Autologous Hematopoietic Stem Cell Transplantation in Multiple Myeloma Patients with Renal Insufficiency: a Single Centre Experience.

Multiple myeloma (MM) might be a cause a of the malignancy-related renal insufficiency, often present at diagnosis. Severity of it implicates further therapy. Patients with severe renal failure are generally excluded from high dose therapy even though they display a poor prognosis with conventional chemotherapy regimens. The goal of this study was to evaluate the eligibility and efficacy of autologous hematopoietic stem cell transplantation (AHCT) in MM patients with concomitant renal insufficiency. 239 MM patients were treated in our department with high-dose chemotherapy followed by AHCT between 1993 and 2009. Twenty of them (8%) were also diagnosed with renal impairment.

20 patients (8 women, 12 men), age 40-65 years (median 51) were enrolled. MM subtype at diagnosis was: IgG, n=14 (kappa-9, lambda-5); IgA kappa, n=1; light chain disease (LCD), n=4 (kappa-3, lambda-1); non-secretory, n=1. Chronic kidney disease (CKD) stage at MM diagnosis was 2-5 (median 3). One pt. was on chronic hemodialysis, two required plasmapheresis. Before AHCT pts. were treated with 1-4 (1) regimens, mainly VAD and CTD. 8/20 pts. received radiotherapy.

Mobilization regimen was high-dose cyclophosphamide in 8 and IVE (iphosphamide, etoposide, epirubicin) in 12 cases. Stem cell collection yield was effective in all pts. (median 17.6 (1.9 - 44.7) x 10e6 CD34+ cells/kg). Disease stage at AHSCT: CR n=6, VGPR n=2, PR n=12.

Renal function measured before transplantation significantly improved due to MM treatment compared to that at diagnosis, p=0.008. CKD stage before transplantation equaled 1-4 (median 2). The only one patient who initially required hemodialysis became dialysis independent before AHCT.
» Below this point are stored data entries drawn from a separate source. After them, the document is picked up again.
/-- A fenced tile is isolated (R158): its reset is held, and the survivors deassert its supply. -/
def State.isolateTile (s : State) (t : Nat) (cause : Int) : State :=
  let s := s.setV .tilePhase t 4 |>.put .role t 2 |>.put .fenceCause t cause |>.setV .rejoining t 0 |>.disarm .rejoin t |>.disarm .tileReady t
  let s : State := if t = 0 then s else s.disarm .supplyPg t
  let s := (((s.setV .paceRun (2 * t) 0).setV .paceRun (2 * t + 1) 0).settleLoops).revoteAll
  if t = 0 then s else s.drive (if t = 1 then outVddm else outVddz) 0

/-- ETCH runs on the flash bus of Fore (R25): with Fore lost it ends, unless its request is IDEMPOTENT, which Main applies once more
(Table 4.8). What EV_ETCH_DONE then gives of the image the manual does not say. -/
def State.etchLost (s : State) : State :=
  match s.etch with
  | some x =>
    if x.origin.idempotent then s
    else
      let (v, s) := s.draws_ 2
      ({ s with etch := none } : State).complete x.origin .etchDone .internal
        [((if x.copy then 0x10 + x.target else x.target : Nat) : Int), v.getD 0 0 % 65536, v.getD 1 0 % 4294967296]
        (detailWord 1 0 (s.getN .fenceCause 0))
  | none => s

/-- A tile's units leave service with it (Table 4.9). -/
def State.unitsLost (s : State) (t : Nat) : State :=
  let s := (((s.dropBindings t).portsDown t).busDown t).chansStop t
  let s := (s.stacksDown (s.stackMask t)).trainingLost
  let s := s.enginesLost t
  ((if t = 0 then (s.coolLost.putRefclk false).etchLost else s).dropFeatures.dropPoints).trialsLost t

/-- A tile is lost unplanned: ACTIVATE halts at the end of its step (R709). -/
def State.noteLoss (s : State) (cause : Nat) : State :=
  if cause = 6 ∨ cause = 0xFF then s
  else { s with activation := s.activation.map (fun (x : Activation) => ({ x with halted := true } : Activation)) }

/-- Each survivor sends a claim (R165): the next term, and its acknowledged CSN. -/
def State.sendClaims (s : State) : State :=
  s.each s.tilesIn (fun s x => s.each (s.tilesIn.filter (fun y => y ≠ x)) (fun s y =>
    s.stitchSend x y 3 4 [x, s.get .term + 1, s.get .ackCsn x]))

/-- A tile is fenced (R158, R183). A tile that was in service leaves it; the last tile in service is never fenced. -/
def State.fence (s : State) (t : Nat) (cause : Nat) : State :=
  if s.member.tiles ≤ t ∨ s.var .tilePhase t = 4 then s
  else if !s.inService t then s.isolateTile t cause
  else if s.tilesIn = [t] then s
  else
    let old := s.leader
    let before := s.running.length
    let onBus := s.busCommands t
    let s := ((s.dropFenceState t).isolateTile t cause).noteLoss cause
    let s := s.syncMembers
    let lone := decide (s.tilesIn = [2])
    let s : State := if old = t then { s with journal := { s.journal with stalled := true } }.setV .electing 0 (1 + t) |>.setV .electAt 0 s.now
        |>.setV .electCause 0 cause |>.setV .claims 0 0 else s
    let s := s.takeLoops.unitsLost t
    let s := s.setV .electCut 0 (before - s.running.length + onBus : Nat)
    let s := if s.varN .adminOut = t + 1 then s.setV .adminOut 0 0 else s
    let s : State := { s with moves := s.moves.filter (fun m => s.inService m.2) }
    let s := if old = t ∧ !lone then s.sendClaims else s
    if lone then (s.setV .electing 0 0).loneMizzen t cause old
    else
      let s : State := if t = 0 ∧ cause ≠ 0xFF then (s.raise .foreLossGrace (oTile 0) [0, s.get .foreLossGrace]).arm .foreGrace 0 (s.getN .foreLossGrace * sec) else s
      let s : State := if old ≠ t then (s.failoverEvent t cause old old s.now (0, 0) (s.varN .electCut)).setV .electCut 0 0
        else if s.tilesIn.length = 1 then s.electLeader s.winner t cause else s
      (s.settleHandovers.recommit).autoRejoin t cause

/-- A request for a fence (Table 4.5, R160): in TRIO both other tiles must ask, and of two tiles that suspect each other
the third has the follower fenced, or of two followers the higher; in DUO the first request is granted. A tile's request
against itself is granted at once (R740). A fence that two requests with different causes complete has the cause of the
request against the tile fenced, and of two such the later: the model's choice (log entry 77). -/
def State.requestFence (s : State) (r x cause : Nat) : State :=
  if !s.inService r ∨ !s.inService x then s
  else match s.tilesIn.length with
  | 3 =>
    if r = x then s.fence x cause
    else
      let third := 3 - r - x
      if s.flag .fenceReq (3 * third + x) then s.fence x cause
      else if s.flag .fenceReq (3 * x + r) then
        let victim := if s.leader = r then x else if s.leader = x then r else max r x
        s.fence victim (if victim = x then cause else s.varN .fenceReq (3 * x + r) - 1)
      else if s.flag .fenceReq (3 * r + x) then s
      else (s.setV .fenceReq (3 * r + x) (1 + cause)).arm .fenceReq (3 * r + x) (100 * us)
  | 2 => s.fence x cause
  | _ => s

/-- The core supply of a tile, or its isolation ring, fails (R158): fenced at once with cause 1. -/
def State.supplyLost (s : State) (t : Nat) : State := s.fence t 1

/-! ### Votes (R161–R163) -/

/-- One tile's input to a voter changes, and the pad takes the voted level. -/
def State.voterInput (s : State) (o t : Nat) (v : Int) : State :=
  let s := s.setVote o t v
  if isReefOut o then s.syncReef (o - 78) else s

/-! ### Joining (R149, R179) -/

/-- A rejoin fails (R179): the tile is fenced again. -/
def State.rejoinFails (s : State) (x cause : Nat) (step : Int) : State :=
  (s.isolateTile x cause).raise .rejoinFailed (oTile x) [x, step]


/-- A tile joins as a follower, by a MEMBERSHIP entry (R148, R149): it votes as the leader votes, it has the leader's checkpoint and the entries after
it, and its stacks serve again. -/
def State.joinTile (s : State) (t : Nat) : State :=
  let s := s.each votedOutputs (fun s o =>
    let v := s.ownVote o s.leader
    if isReefOut o then s.setV .reefVote (4 * (o - 78) + t) v else s.setV .vote (4 * o + t) v)
  let s := s.setV .tilePhase t 3 |>.put .role t 1 |>.setV .rejoining t 0 |>.disarm .rejoin t
  let s := ((s.catchUp s.leader t).loopBack t).settleLoops |>.setV .joinedAt t s.now
  let s := if t = 0 then s.putRefclk true else s
  let s := s.each ((List.range 58).filter (fun p => decide (portTile p = t))) (fun s p => s.modLink p (fun x => { x with fenced := false }))
  let s := s.each (s.tilesIn.filter (fun x => x ≠ t)) (fun s x =>
    (s.arm .heartbeat (3 * x + t) (s.getN .heartbeatTimeout * us)).arm .heartbeat (3 * t + x) (s.getN .heartbeatTimeout * us))
  let s := s.syncMembers.setV .stacksUp 0 (s.varN .stacksUp ||| (s.stackMask t &&& (15 ^^^ s.varN .stackFailed)) : Nat)
  ((s.journalMembers 0xFF).syncCoeffs).recommit.recorderOn.busUp t

end Sys2Proof.Machine
end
Conditioning regimen with melphalan (range 75-200mg/m²) was generally well tolerated. The median numbers of transplanted cells were following: NC 2.5 (1-7.6) x10e8/kg; CD34+ 7.9 (0.8-21.7) x 10e6/kg. All patients engrafted. Median regeneration time of granulocytes up to >0.5 G/l and of platelets to >50 G/l equaled 14 (12-19) and 14 (12-101) days, respectively. Transplant related mortality at day 100 was 0%. Mucositis, diarrhoea, bacterial and HSV infections were main complications after AHCT. Regeneration time, hospital stay, days of intravenous antibiotics or antifungal drugs administration and number of transfusion were comparable to pts. transplanted without renal impairment. No renal complications were observed. On the contrary creatinine clearance after transplantation showed trend towards further improvement compared to that before AHCT, p=0.07. The probability of overall (OS) and progression free (PFS) survival for studied group of pts. were 84% and 63%, respectively. Median observation time 2.3 years (0.1-12.5).

Our observation demonstrates that AHCT is an effective and well tolerated option for MM patients with mild or moderate renal insufficiency. Treatment before transplantation and also high-dose chemotherapy followed by AHCT may even improve renal function. No relationship between CKD and stem cell collection yield, engraftment or severity of post-transplant complications was observed in this group of patients.

No relevant conflicts of interest to declare.